-- ==== Sys2Proof/Machine/Deadlines.lean ====
section
/-!
DEFINITION. The deadline list: its order (R124), arming (R125), removal (R126) and which entry fires next (R127).
-/

namespace Sys2Proof.Machine

/-- Two entries are of the same kind, whatever their stages (R123). -/
def DeadlineKind.sameAs : DeadlineKind → DeadlineKind → Bool
  | .silence _, .silence _ => true
  | .confirm, .confirm => true
  | .silence _, .confirm => false
  | .confirm, .silence _ => false

/-- The entry is the one of this context and kind. -/
def Deadline.isFor (d : Deadline) (index : Nat) (kind : DeadlineKind) : Bool :=
  d.index == index && d.kind.sameAs kind

/-- The entry of a context and kind leaves the list (R126). -/
def State.removeDeadline (s : State) (index : Nat) (kind : DeadlineKind) : State :=
  { s with time := { s.time with deadlines := s.time.deadlines.filter fun d => !d.isFor index kind } }

/-- Both entries of a context leave the list (R18). -/
def State.removeDeadlines (s : State) (index : Nat) : State :=
  { s with time := { s.time with deadlines := s.time.deadlines.filter fun d => d.index != index } }

/-- A deadline is armed or re-armed: the old entry of the context and kind leaves, the new one is inserted last
(R125). -/
def State.arm (s : State) (index : Nat) (kind : DeadlineKind) (expiry : Time) : State :=
  let t := s.removeDeadline index kind
  { t with time := { t.time with deadlines := t.time.deadlines ++ [{ index := index, kind := kind, expiry := expiry }] } }

/-- An entry put before the entries of no less remaining time. -/
def insertByRemaining (counter : Time) (d : Deadline) : List Deadline → List Deadline
  | [] => [d]
  | e :: es =>
    if remaining d.expiry counter ≤ remaining e.expiry counter then d :: e :: es
    else e :: insertByRemaining counter d es

/-- The deadline list in its order: rising remaining time, equal ones in the order of insertion (R124). -/
def State.deadlineList (s : State) : List Deadline :=
  s.time.deadlines.foldr (insertByRemaining s.time.counter) []

/-- The entry is past: its remaining time is 2^31 or more (R127). -/
def State.isPast (s : State) (d : Deadline) : Bool := decide (2 ^ 31 ≤ remaining d.expiry s.time.counter)

/-- The entry is due (R127). -/
def State.isDue (s : State) (d : Deadline) : Bool :=
  remaining d.expiry s.time.counter == 0 || s.isPast d

/-- The entry that fires next: the first past entry in list order, else the first of remaining time 0 (R127). -/
def State.nextDue (s : State) : Option Deadline :=
  match s.deadlineList.find? s.isPast with
  | some d => some d
  | none => s.deadlineList.find? fun d => remaining d.expiry s.time.counter == 0

end Sys2Proof.Machine
end

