-- ==== Sys2Proof/Machine/Arithmetic.lean ====
section
/-!
DEFINITION. The correction arithmetic, stage by stage (R50 to R68): exact integers, two rounding points, and clamps
only where a rule says so.
-/

namespace Sys2Proof.Machine

/-! ### Rounding and clamping (00_scope.md, "Conventions") -/

/-- `n / d` rounded to nearest, a value exactly halfway away from zero; `d` is positive. -/
def roundDiv (n d : Int) : Int :=
  if 0 ≤ n then (2 * n + d) / (2 * d) else -((2 * -n + d) / (2 * d))

/-- A component saturated to −32,768..32,767. -/
def saturate (x : Int) : Int := if x < -32768 then -32768 else if 32767 < x then 32767 else x

/-- A value clamped into a window. -/
def clampInto (low high x : Int) : Int := if x < low then low else if high < x then high else x

/-! ### Stage 1: timing measure (R52, R53) -/

/-- The dead-zoned error (R52). -/
def deadZoned (zone : Nat) (e : Int) : Int := if e.natAbs ≤ zone then 0 else e

/-- T = E' x P + r (R52). -/
def timingTotal (zone period : Nat) (e : Int) (residue : Nat) : Int := deadZoned zone e * period + residue

/-! ### Stage 2: coefficients (R54 to R63) -/

/-- Tap `k` of a set of taps. -/
def tapAt (ts : List Tap) (k : Nat) : Tap := ts.getD k ⟨0, 0⟩

/-- The exact product of two complex numbers (R55). -/
def Tap.mul (x y : Tap) : Tap := ⟨x.re * y.re - x.im * y.im, x.re * y.im + x.im * y.re⟩

/-- The exact sum of two complex numbers. -/
def Tap.add (x y : Tap) : Tap := ⟨x.re + y.re, x.im + y.im⟩

/-- The energy of a tap (R57). -/
def Tap.energy (t : Tap) : Int := t.re * t.re + t.im * t.im

/-- S_k: the sum of C_i x B_j over the pairs with i + j − m = k (R55). -/
def convolutionSum (committed burst : List Tap) (main k : Nat) : Tap :=
  (List.range Config.tapCount).foldl
    (fun sum i =>
      if i ≤ k + main ∧ k + main - i < Config.tapCount then
        sum.add ((tapAt committed i).mul (tapAt burst (k + main - i)))
      else sum)
    ⟨0, 0⟩

/-- The convolved taps V (R56). -/
def convolved (committed burst : List Tap) (main : Nat) : List Tap :=
  (List.range Config.tapCount).map fun k =>
    let sum := convolutionSum committed burst main k
    ⟨roundDiv sum.re Config.unity, roundDiv sum.im Config.unity⟩

/-- The index of the largest tap, the lowest on a tie (R57). -/
def largestTap (v : List Tap) : Nat :=
  (List.range Config.tapCount).foldl (fun best k => if (tapAt v best).energy < (tapAt v k).energy then k else best) 0

/-- Every tap is (0, 0) (R58). -/
def allZero (v : List Tap) : Bool := v.all fun t => t == ⟨0, 0⟩

/-- Taps shifted by `d` places: tap k takes tap k + d, or (0, 0) from outside (R59). -/
def shifted (v : List Tap) (d : Int) : List Tap :=
  (List.range Config.tapCount).map fun (k : Nat) =>
    let j : Int := k + d
    if 0 ≤ j ∧ j < Config.tapCount then tapAt v j.toNat else ⟨0, 0⟩

/-- The normalised taps (R60). -/
def normalised (v : List Tap) (main : Nat) : List Tap :=
  let m := tapAt v main
  let q := m.energy
  (List.range Config.tapCount).map fun k =>
    if k = main then ⟨Config.unity, 0⟩
    else
      let t := tapAt v k
      ⟨roundDiv (Config.unity * (t.re * m.re + t.im * m.im)) q, roundDiv (Config.unity * (t.im * m.re - t.re * m.im)) q⟩

/-- The new coefficients: every component but the main tap's saturated (R61). -/
def saturated (n : List Tap) : List Tap := n.map fun t => ⟨saturate t.re, saturate t.im⟩

/-- The spread metric SP of new coefficients (R62). -/
def spreadOf (n : List Tap) (main : Nat) : Nat :=
  let outside := (List.range Config.tapCount).foldl (fun sum k => if k = main then sum else sum + (tapAt n k).energy) 0
  min 65535 (outside / 1024).toNat

/-- What stage 2 hands on (R54, R63). -/
structure CoefficientStage where
  coefficients : Option (List Tap)
  spread : Option Nat
  /-- metric |d| -/
  offset : Option Nat
  shift : Int
  offCentre : Bool
  nullMain : Bool
  saturatedTap : Bool
  tapsAbsent : Bool
  deriving DecidableEq, Repr

/-- Stage 2 for a report with taps (R55 to R62). -/
def coefficientsOf (committed burst : List Tap) (main period recentre : Nat) : CoefficientStage :=
  let v := convolved committed burst main
  if allZero v then
    { coefficients := none, spread := none, offset := some 0, shift := 0, offCentre := false, nullMain := true,
      saturatedTap := false, tapsAbsent := false }
  else
    let d : Int := (largestTap v : Int) - main
    let moves := d.natAbs ≤ recentre
    let centred := if moves then shifted v d else v
    let shift : Int := if moves then d * period else 0
    if (tapAt centred main).energy = 0 then
      { coefficients := none, spread := none, offset := some d.natAbs, shift := shift, offCentre := !moves,
        nullMain := true, saturatedTap := false, tapsAbsent := false }
    else
      let n := normalised centred main
      { coefficients := some (saturated n), spread := some (spreadOf (saturated n) main), offset := some d.natAbs,
        shift := shift, offCentre := !moves, nullMain := false, saturatedTap := saturated n != n, tapsAbsent := false }

/-- Stage 2 (R54): it runs only when the report carries taps. -/
def coefficientStage (committed : List Tap) (burst : Option (List Tap)) (main period recentre : Nat) : CoefficientStage :=
  match burst with
  | some b => coefficientsOf committed b main period recentre
  | none =>
    { coefficients := none, spread := none, offset := none, shift := 0, offCentre := false, nullMain := false,
      saturatedTap := false, tapsAbsent := true }

/-! ### Stages 3 to 5: clamps (R64 to R66) -/

/-- An adjustment reduced so that `committed + adjustment` stays in a window, and whether it was reduced. -/
def clampAdjustment (low high committed adjustment : Int) : Int × Bool :=
  let sum := committed + adjustment
  if sum < low then (low - committed, true)
  else if high < sum then (high - committed, true)
  else (adjustment, false)

/-- Stage 4 (R65). -/
def powerStage (zone : Nat) (low high committed g : Int) : Int × Bool :=
  clampAdjustment low high committed (-(deadZoned zone g))

/-- Stage 5 (R66): an F of −32,768 counts as reduced before the window test. -/
def frequencyStage (zone limit : Nat) (committed f : Int) : Int × Bool :=
  let wanted := -(deadZoned zone f)
  if 32767 < wanted then ((clampAdjustment (-limit) limit committed 32767).1, true)
  else clampAdjustment (-limit) limit committed wanted

/-! ### The whole arithmetic (R50) -/

/-- What stages 1 to 6 produce (R50, R67, R68). -/
structure Arithmetic where
  timing : Int
  residue : Nat
  timingClamped : Bool
  power : Int
  powerClamped : Bool
  frequency : Int
  frequencyClamped : Bool
  stage2 : CoefficientStage
  deriving DecidableEq, Repr

/-- Stages 1 to 5 on a report, the committed values and the snapshot's settings of the report's channel (R50, R51). -/
def arithmetic (snapshot : Table Word) (channel : Nat) (measures : Measures) (taps : Option (List Tap))
    (committed : Committed) : Arithmetic :=
  let period := symbolPeriod snapshot channel
  let total := timingTotal (timingDeadZone snapshot channel) period measures.timingError committed.residue
  let stage2 := coefficientStage committed.coefficients taps (mainPosition snapshot channel) period
    (recentreLimit snapshot channel)
  let ceiling : Int := timingCeiling snapshot channel
  let timing := clampAdjustment (-ceiling) ceiling committed.timing (total / 256 + stage2.shift)
  let power := powerStage (powerDeadZone snapshot channel) (powerLow snapshot channel) (powerHigh snapshot channel)
    committed.power measures.powerError
  let frequency := frequencyStage (frequencyDeadZone snapshot channel) (frequencyLimit snapshot channel)
    committed.frequency measures.frequencyError
  { timing := timing.1
    residue := if timing.2 then 0 else (total % 256).toNat
    timingClamped := timing.2
    power := power.1
    powerClamped := power.2
    frequency := frequency.1
    frequencyClamped := frequency.2
    stage2 := stage2 }

end Sys2Proof.Machine
end

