/-- A delivery read of a slot whose context holds an ABORT correction is forwarded and releases the context with reason
ABORT_DELIVERED; the writes held for its station find UNKNOWN_STATION and are forwarded in order (R112, R146). (Log 10:
events name the channel number that the active settings claim, the model's choice; log 29: the metric bits of a station
without metrics, an inference.) -/
def Obligations.AbortDeliveryReleases : Prop :=
  ∀ (s : State) (o : Origin) (r : Request) (slot index : Nat) (c : Context) (issued : Issued) (k : Nat),
    s.between = true → s.offers o r = true → s.deliverySlot? r = some slot →
    Table.get? s.slotMap slot = some index → s.context? index = some c → c.intact = true →
    c.correction = .issued issued k → issued.status = .abort → s.heldFor index c.key = true → s.eventRoom 1 = true →
    let u := s.withForwarded o r r
    ∃ t, exec (.deliveryRead o) s = .next t ∧ Released s t index ∧
      SettlesHeld u t index (s.heldFilled c.key (emptyFill none 3)) ∧
      t.reportsSince u (s.releasedFields c index .abortDelivered 0) s.time.counter none = true ∧
      t.table.quarantined = s.table.quarantined ∧ t.events.errors = s.events.errors ∧ t.part = s.part ∧
      t.settings = s.settings ∧ t.intake = s.intake ∧ t.pins.straps = s.pins.straps ∧
      t.pins.attention = t.attentionLevel

/-! ### The settings window -/

/-- A settings write that covers no control word with every lane on is forwarded and copied, byte lane by byte lane, but for
the status area, and starts nothing (R155). -/
def Obligations.SettingsWriteIsCopied : Prop :=
  ∀ (s : State) (o : Origin) (r : Request), s.between = true → s.offers o r = true → s.noControl r = true →
    exec (.settingsWrite o) s = .next (s.withCopied o r) ∧
    (s.withCopied o r).settings.active = s.settings.active ∧
    (∀ k word w, Request.windowWord r s.pins.straps k = some word → (Request.laneWords r)[k]? = some w →
      word ∉ Config.statusWords →
      Words.read (s.withCopied o r).settings.staging word =
        mergeLanes w.lanes (Words.read s.settings.staging word) w.data) ∧
    ∀ word, (word ∈ Config.statusWords ∨ ∀ k, k < r.words → Request.windowWord r s.pins.straps k ≠ some word) →
      Words.read (s.withCopied o r).settings.staging word = Words.read s.settings.staging word

/-- A refused apply changes nothing but the copied words and the apply result word: in STOPPED it is refused before
anything is examined, and elsewhere by the first failing check of the staging copy with the write in it (R159, R160).
(Logs 15, 16 and 47: the offset named where several words share a failure, and log 45: whatever the entry that the result
displaces waited for, the model's choices; log 13: an apply result waits for no acknowledgement, an inference.) -/
def Obligations.RefusedApplyChangesNothing : Prop :=
  ∀ (s : State) (o : Origin) (r : Request), s.between = true → s.offers o r = true →
    s.soleControl r Config.applyWord = true →
    let u := s.withCopied o r
    let sequence := BitVec.ofNat 16 (setting u.settings.staging Config.applyWord 15 0)
    let result := if s.part = .stopped then .refusedStopped else u.validate
    result ≠ .applied →
    ∃ t, exec (.applyWrite o) s = .next t ∧
      t.events = { s.events with applyResult := applyResultValue sequence result } ∧
      t.own = s.own.issued Config.applyResultWord (applyResultValue sequence result) ∧ t.settings = u.settings ∧
      t.forwarder = u.forwarder ∧ t.part = s.part ∧ t.intake = s.intake ∧ t.flight = s.flight ∧ t.table = s.table ∧
      t.slotMap = s.slotMap ∧ t.time = s.time ∧ t.pins = s.pins
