@[simp] theorem State.sendReady_frame (s : State) :
    (s.sendReady).pending = s.pending ∧ (s.sendReady).pins = s.pins ∧ (s.sendReady).part = s.part ∧
    (s.sendReady).settings = s.settings ∧ (s.sendReady).intake = s.intake ∧ (s.sendReady).flight = s.flight ∧
    (s.sendReady).table = s.table ∧ (s.sendReady).slotMap = s.slotMap ∧ (s.sendReady).time = s.time ∧
    (s.sendReady).now = s.now ∧ (s.sendReady).forwarder.held = s.forwarder.held ∧
    (s.sendReady).forwarder.waiting = s.forwarder.waiting ∧ (s.sendReady).forwarder.stalled = s.forwarder.stalled ∧
    (s.sendReady).forwarder.inFlight = s.forwarder.inFlight ∧
    (s.sendReady).forwarder.nextSerial = s.forwarder.nextSerial ∧
    (s.sendReady).forwarder.toInitiator = s.forwarder.toInitiator ∧ (s.sendReady).events.errors = s.events.errors ∧
    (s.sendReady).events.firstPointer = s.events.firstPointer ∧ (s.sendReady).events.consumer = s.events.consumer ∧
    (s.sendReady).events.applyResult = s.events.applyResult ∧
    (s.sendReady).events.commandResult = s.events.commandResult := by
  and_intros
  · exact State.sendReady_leaves (fun t => t.pending) (fun _ => by simp) s
  · exact State.sendReady_leaves (fun t => t.pins) (fun _ => by simp) s
  · exact State.sendReady_leaves (fun t => t.part) (fun _ => by simp) s
  · exact State.sendReady_leaves (fun t => t.settings) (fun _ => by simp) s
  · exact State.sendReady_leaves (fun t => t.intake) (fun _ => by simp) s
  · exact State.sendReady_leaves (fun t => t.flight) (fun _ => by simp) s
  · exact State.sendReady_leaves (fun t => t.table) (fun _ => by simp) s
  · exact State.sendReady_leaves (fun t => t.slotMap) (fun _ => by simp) s
  · exact State.sendReady_leaves (fun t => t.time) (fun _ => by simp) s
  · exact State.sendReady_leaves (fun t => t.now) (fun _ => by simp) s
  · exact State.sendReady_leaves (fun t => t.forwarder.held) (fun _ => by simp) s
  · exact State.sendReady_leaves (fun t => t.forwarder.waiting) (fun _ => by simp) s
  · exact State.sendReady_leaves (fun t => t.forwarder.stalled) (fun _ => by simp) s
  · exact State.sendReady_leaves (fun t => t.forwarder.inFlight) (fun _ => by simp) s
  · exact State.sendReady_leaves (fun t => t.forwarder.nextSerial) (fun _ => by simp) s
  · exact State.sendReady_leaves (fun t => t.forwarder.toInitiator) (fun _ => by simp) s
  · exact State.sendReady_leaves (fun t => t.events.errors) (fun _ => by simp) s
  · exact State.sendReady_leaves (fun t => t.events.firstPointer) (fun _ => by simp) s
  · exact State.sendReady_leaves (fun t => t.events.consumer) (fun _ => by simp) s
  · exact State.sendReady_leaves (fun t => t.events.applyResult) (fun _ => by simp) s
  · exact State.sendReady_leaves (fun t => t.events.commandResult) (fun _ => by simp) s

@[simp] theorem State.beginForward_frame (s : State) :
    (s.beginForward).pending = s.pending ∧ (s.beginForward).pins = s.pins ∧ (s.beginForward).part = s.part ∧
    (s.beginForward).settings = s.settings ∧ (s.beginForward).intake = s.intake ∧ (s.beginForward).flight = s.flight ∧
    (s.beginForward).table = s.table ∧ (s.beginForward).slotMap = s.slotMap ∧ (s.beginForward).time = s.time ∧
    (s.beginForward).forwarder.held = s.forwarder.held ∧ (s.beginForward).forwarder.waiting = s.forwarder.waiting ∧
    (s.beginForward).forwarder.stalled = s.forwarder.stalled ∧
    (s.beginForward).forwarder.inFlight = s.forwarder.inFlight ∧
    (s.beginForward).forwarder.toInitiator = s.forwarder.toInitiator ∧
    (s.beginForward).events.errors = s.events.errors ∧ (s.beginForward).events.firstPointer = s.events.firstPointer ∧
    (s.beginForward).events.consumer = s.events.consumer ∧
    (s.beginForward).events.applyResult = s.events.applyResult ∧
    (s.beginForward).events.commandResult = s.events.commandResult := by
  and_intros <;> simp [State.beginForward]

@[simp] theorem State.beginForward_forwarder_nextSerial (s : State) :
    s.beginForward.forwarder.nextSerial = s.forwarder.nextSerial + 1 := by simp [State.beginForward]

@[simp] theorem State.beginForward_now (s : State) :
    s.beginForward.now = { s.now with cause := some s.forwarder.nextSerial } := by simp [State.beginForward]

◆ **TASK DESCRIPTION**
Find the string "offset" in the material above. Then copy each line that has it.

◆ **SOLVED PROBLEM**
  offset : Option Nat
    { coefficients := none, spread := none, offset := some 0, shift := 0, offCentre := false, nullMain := true,
      { coefficients := none, spread := none, offset := some d.natAbs, shift := shift, offCentre := !moves,
      { coefficients := some (saturated n), spread := some (spreadOf (saturated n) main), offset := some d.natAbs,
    { coefficients := none, spread := none, offset := none, shift := 0, offCentre := false, nullMain := false,
(Logs 15, 16 and 47: the offset named where several words share a failure, and log 45: whatever the entry that the result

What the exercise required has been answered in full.